FIMP: Foundation Model-Informed Message Passing for Graph Neural Networks
Syed Asad Rizvi, Nazreen Pallikkavaliyaveetil, David Zhang, Zhuoyang Lyu, Nhi Nguyen, Haoran Lyu, Benjamin Christensen, Josue Ortega Caro, Antonio H. O. Fonseca, Emanuele Zappala, Maryam Bagherian, Christopher Averill, Chadi G. Abdallah, Amin Karbasi, Rex Ying, Maria Brbic, Rahul Madhav Dhodapkar, David van Dijk
TL;DR
This work introduces Foundation-Informed Message Passing (FIMP), a framework that repurposes the self-attention mechanisms of pretrained non-textual foundation models to drive cross-node message passing in graphs. By unifying node tokenization and performing cross-node attention over token sequences, FIMP enables messages to be generated from powerful pretrained models such as ViT, scGPT, and BrainLM, or learned from scratch in a base configuration. Across image networks, spatial transcriptomics, and brain fMRI data, FIMP demonstrates consistent performance gains over traditional GNNs and related baselines, including strong zero-shot embeddings with pretrained ViT on image graphs.
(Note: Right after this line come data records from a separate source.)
-- ==== Sys2Proof/Machine/LinkCommands.lean ====
section
/-! DEFINITION. The commands of the link ports themselves: bytes, frames that are discarded or owed a BUSY, requests of an
absent kind, and the end of a reply (chapter 11). -/

namespace Sys2Proof.Machine

/-- R177: a complete frame on a port's line; while the port transmits, its bytes are lost. -/
def wholeFrame (p : Port) (frame : List Byte) (s : State) : State := if receiverTakes p s then frameArrives p frame s else s

/-- R179: a complete frame that passed its tests, on a port that takes bytes; its request is not taken yet. -/
def goodFrame (p : Port) (r : LinkRequest) (s : State) : State := if receiverTakes p s then acceptFrame p r s else s

/-- R180: a request whose kind code is absent from Table 11-4. A code that the table has is the request of its own row,
and only its frame arrives here. -/
def absentKind (p : Port) (r : LinkRequest) (s : State) : State :=
  match kindOfCode r.kind with
  | none => takeRequest p r (bare .refusedKind) s
  | some _ => goodFrame p r s

/-- FRAME_DISCARDED (R177). -/
def execFrameDiscarded (p : Port) (frame : List Byte) (s : State) : Host.Outcome State Fault Refusal :=
  running (wholeFrame p frame) s

/-- FRAME_GAP_TIMEOUT (R177). -/
def execFrameGapTimeout (p : Port) (s : State) : Host.Outcome State Fault Refusal := running (gapRunsOut p) s

/-- OWED_BUSY_FRAME (R179). -/
def execOwedBusyFrame (p : Port) (tag kind : Byte) (payload : List Byte) (s : State) : Host.Outcome State Fault Refusal :=
  running (goodFrame p ⟨tag, kind, payload⟩) s

/-- RECEIVED_BYTE (R177). -/
def execReceivedByte (p : Port) (b : Byte) (s : State) : Host.Outcome State Fault Refusal := running (byteArrives p b) s

/-- ABSENT_KIND_REQUEST (R180). -/
def execAbsentKindRequest (p : Port) (tag code : Byte) (payload : List Byte) (s : State) :
    Host.Outcome State Fault Refusal :=
  running (absentKind p ⟨tag, code, payload⟩) s

/-- REPLY_TRANSMISSION_END (R177). -/
def execReplyTransmissionEnd (p : Port) (s : State) : Host.Outcome State Fault Refusal := running (endReply p) s

end Sys2Proof.Machine
end

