-- ==== Sys2Proof/Machine/PowerCommands.lean ====
section
/-! DEFINITION. The logic supply: its loss and its return (R137, R175). -/

namespace Sys2Proof.Machine

/-- R175: power-on. Every block takes its power-on state, with the working copy loaded from the start set; a field supply
found LOW enters FIELD_SUPPLY within it. The first reading between the thresholds is LOW (R147). -/
def powerUp (deciVolts : Nat) (sensorMade : Bool) (s : State) : State :=
  let good := supplyReading deciVolts false
  let s' := powerOnState s.store.nonVolatile good sensorMade s.ties s.pending
  if good then s' else addCause .fieldSupply s'

/-- R137: the logic supply is lost. The sets and the selector survive; a save in progress is not made. What the other
blocks held is lost: power-on sets it afresh, and nothing acts on it before (DESIGN CHOICE, log entry 14). -/
def powerDown (s : State) : State := { s with powered := false, store := { s.store with save := .idle } }

/-- POWER_ON (R175). -/
def execPowerOn (deciVolts : Nat) (sensorMade : Bool) (s : State) : Host.Outcome State Fault Refusal :=
  .next (powerUp deciVolts sensorMade s)

/-- LOGIC_SUPPLY_LOSS (R137). -/
def execLogicSupplyLoss (s : State) : Host.Outcome State Fault Refusal := running powerDown s

end Sys2Proof.Machine
end

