-- ==== Sys2Proof/Machine/Core.lean ====
section
/-! DEFINITION. The machine as the host takes it. -/

def Sys2Proof.core : Host.Core :=
  { State := Sys2Proof.Machine.State, Fault := Sys2Proof.Machine.Fault, Refusal := Sys2Proof.Machine.Refusal,
    step := Sys2Proof.Machine.step, reset := Sys2Proof.Machine.State.reset }
end

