/-! ## Field supply, safe stop and restart (R147 to R150, R173 to R176) -/

/-- R147, R148, R149, R173: the field-supply monitor and the stop causes. A fall starts the ride-through, or fails a recovery; a
return ends it, or starts the recovery. The dip timer adds FIELD_SUPPLY and the recovery timer removes it; LINE_STOP and
LINE_RESUME do the same with HALL. The first cause added enters safe stop, the last one removed leaves it, and each addition
alone sets the last cause. -/
def Obligations.StopCauses : Prop :=
  ∀ (s : State) (v : Nat) (tag : Byte),
    let monitor : Monitor → Bool → State := fun m good => { s with
      measure := { s.measure with monitor := m, supplyGood := good } }
    let failed := monitor .failed s.measure.supplyGood
    let well := monitor .good s.measure.supplyGood
    let stop : Machine.StopCauses → State → State := fun c u => { u with stop := c }
    (s.powered = true → v < 190 → s.measure.supplyGood = true →
      (s.measure.monitor = .good → exec (.fieldSupplyFall v) s = .next (monitor (.dip 80) false)) ∧
      (∀ n, s.measure.monitor = .recovering n → exec (.fieldSupplyFall v) s = .next (monitor .failed false))) ∧
    (s.powered = true → v < 190 → s.measure.supplyGood = false → exec (.fieldSupplyFall v) s = .next s) ∧
    (s.powered = true → 200 ≤ v → s.measure.supplyGood = false →
      (∀ n, s.measure.monitor = .dip n → exec (.fieldSupplyReturn v) s = .next (monitor .good true)) ∧
      (s.measure.monitor = .failed → exec (.fieldSupplyReturn v) s = .next (monitor (.recovering 2000) true))) ∧
    (s.powered = true → 200 ≤ v → s.measure.supplyGood = true → exec (.fieldSupplyReturn v) s = .next s) ∧
    (s.powered = true → (∀ n, s.measure.monitor ≠ .dip n) → exec .dipTimerExpiry s = .next s) ∧
    (s.powered = true → (∀ n, s.measure.monitor ≠ .recovering n) → exec .recoveryTimerExpiry s = .next s) ∧
    (s.powered = true → ∀ n, s.measure.monitor = .dip n →
      (s.stop.fieldSupply = true → exec .dipTimerExpiry s = .next failed) ∧
      (s.stop.fieldSupply = false → s.stop.hall = true →
        exec .dipTimerExpiry s = .next (stop ⟨true, true, some .fieldSupply⟩ failed)) ∧
      (s.stop.fieldSupply = false → s.stop.hall = false →
        exec .dipTimerExpiry s = .next (enterSafeStop (stop ⟨true, false, some .fieldSupply⟩ failed)))) ∧
    (s.powered = true → ∀ n, s.measure.monitor = .recovering n →
      (s.stop.fieldSupply = false → exec .recoveryTimerExpiry s = .next well) ∧
      (s.stop.fieldSupply = true → s.stop.hall = true →
        exec .recoveryTimerExpiry s = .next (stop ⟨false, true, s.stop.last⟩ well)) ∧
      (s.stop.fieldSupply = true → s.stop.hall = false →
        exec .recoveryTimerExpiry s = .next (exitSafeStop (stop ⟨false, false, s.stop.last⟩ well)))) ∧
    (Admits .hall .lineStop tag [] s → ∃ t, exec (.lineStop .hall tag []) s = .next t ∧
      (s.stop.hall = true → Answered .hall tag .lineStop .done [] s s t) ∧
      (s.stop.hall = false → s.stop.fieldSupply = true →
        Answered .hall tag .lineStop .done [] s (stop ⟨true, true, some .hall⟩ s) t) ∧
      (s.stop.hall = false → s.stop.fieldSupply = false →
        Answered .hall tag .lineStop .done [] s (enterSafeStop (stop ⟨false, true, some .hall⟩ s)) t)) ∧
    (Admits .hall .lineResume tag [] s → ∃ t, exec (.lineResume .hall tag []) s = .next t ∧
      (s.stop.hall = false → Answered .hall tag .lineResume .done [] s s t) ∧
      (s.stop.hall = true → s.stop.fieldSupply = true →
        Answered .hall tag .lineResume .done [] s (stop ⟨true, false, s.stop.last⟩ s) t) ∧
      (s.stop.hall = true → s.stop.fieldSupply = false →
        Answered .hall tag .lineResume .done [] s (exitSafeStop (stop ⟨false, false, s.stop.last⟩ s)) t))
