@[simp] theorem withQueue_powered (q : List Instr) (s : State) : (s.withQueue q).powered = s.powered := rfl
@[simp] theorem withQueue_ports (q : List Instr) (s : State) : (s.withQueue q).ports = s.ports := rfl
@[simp] theorem withQueue_watches (q : List Instr) (s : State) : (s.withQueue q).watches = s.watches := rfl
@[simp] theorem withQueue_slots (q : List Instr) (s : State) : (s.withQueue q).slots = s.slots := rfl
@[simp] theorem withQueue_supply (q : List Instr) (s : State) : (s.withQueue q).supply = s.supply := rfl
@[simp] theorem withQueue_filter (q : List Instr) (s : State) : (s.withQueue q).filter = s.filter := rfl
@[simp] theorem withQueue_arbiter (q : List Instr) (s : State) : (s.withQueue q).arbiter = s.arbiter := rfl
@[simp] theorem withQueue_carousel (q : List Instr) (s : State) : (s.withQueue q).carousel = s.carousel := rfl
@[simp] theorem withQueue_crusher (q : List Instr) (s : State) : (s.withQueue q).crusher = s.crusher := rfl
@[simp] theorem withQueue_store (q : List Instr) (s : State) : (s.withQueue q).store = s.store := rfl
@[simp] theorem withQueue_measure (q : List Instr) (s : State) : (s.withQueue q).measure = s.measure := rfl
@[simp] theorem withQueue_drive (q : List Instr) (s : State) : (s.withQueue q).drive = s.drive := rfl
@[simp] theorem withQueue_events (q : List Instr) (s : State) : (s.withQueue q).events = s.events := rfl
@[simp] theorem withQueue_stop (q : List Instr) (s : State) : (s.withQueue q).stop = s.stop := rfl
@[simp] theorem withQueue_ties (q : List Instr) (s : State) : (s.withQueue q).ties = s.ties := rfl
@[simp] theorem withQueue_pending (q : List Instr) (s : State) : (s.withQueue q).pending = q := rfl

@[simp] theorem postStation_powered (st : Station) (k : StationKind) (s : State) :
    (postStation st k s).powered = s.powered := rfl
@[simp] theorem postStation_ports (st : Station) (k : StationKind) (s : State) :
    (postStation st k s).ports = s.ports := rfl
@[simp] theorem postStation_watches (st : Station) (k : StationKind) (s : State) :
    (postStation st k s).watches = s.watches := rfl
@[simp] theorem postStation_slots (st : Station) (k : StationKind) (s : State) :
    (postStation st k s).slots = s.slots := rfl
@[simp] theorem postStation_supply (st : Station) (k : StationKind) (s : State) :
    (postStation st k s).supply = s.supply := rfl
@[simp] theorem postStation_filter (st : Station) (k : StationKind) (s : State) :
    (postStation st k s).filter = s.filter := rfl
@[simp] theorem postStation_arbiter (st : Station) (k : StationKind) (s : State) :
    (postStation st k s).arbiter = s.arbiter := rfl
@[simp] theorem postStation_carousel (st : Station) (k : StationKind) (s : State) :
    (postStation st k s).carousel = s.carousel := rfl
@[simp] theorem postStation_crusher (st : Station) (k : StationKind) (s : State) :
    (postStation st k s).crusher = s.crusher := rfl
@[simp] theorem postStation_store (st : Station) (k : StationKind) (s : State) :
    (postStation st k s).store = s.store := rfl
@[simp] theorem postStation_measure (st : Station) (k : StationKind) (s : State) :
    (postStation st k s).measure = s.measure := rfl
@[simp] theorem postStation_drive (st : Station) (k : StationKind) (s : State) :
    (postStation st k s).drive = s.drive := rfl
@[simp] theorem postStation_events (st : Station) (k : StationKind) (s : State) :
    (postStation st k s).events = { s.events with stations := s.events.stations.set st ((s.stationSet st).set k true) } := rfl
@[simp] theorem postStation_stop (st : Station) (k : StationKind) (s : State) :
    (postStation st k s).stop = s.stop := rfl
@[simp] theorem postStation_ties (st : Station) (k : StationKind) (s : State) :
    (postStation st k s).ties = s.ties := rfl
@[simp] theorem postStation_pending (st : Station) (k : StationKind) (s : State) :
    (postStation st k s).pending = s.pending := rfl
The results underscore the potential of cross-domain foundation models to enhance graph-based tasks and open avenues for multimodal and zero-shot graph learning, with future work addressing broader domains and computational efficiency.
Abstract
Foundation models have achieved remarkable success across many domains, relying on pretraining over vast amounts of data. Graph-structured data often lacks the same scale as unstructured data, making the development of graph foundation models challenging. In this work, we propose Foundation-Informed Message Passing (FIMP), a Graph Neural Network (GNN) message-passing framework that leverages pretrained non-textual foundation models in graph-based tasks. We show that the self-attention layers of foundation models can effectively be repurposed on graphs to perform cross-node attention-based message-passing. Our model is evaluated on a real-world image network dataset and two biological applications (single-cell RNA sequencing data and fMRI brain activity recordings) in both finetuned and zero-shot settings. FIMP outperforms strong baselines, demonstrating that it can effectively leverage state-of-the-art foundation models in graph tasks.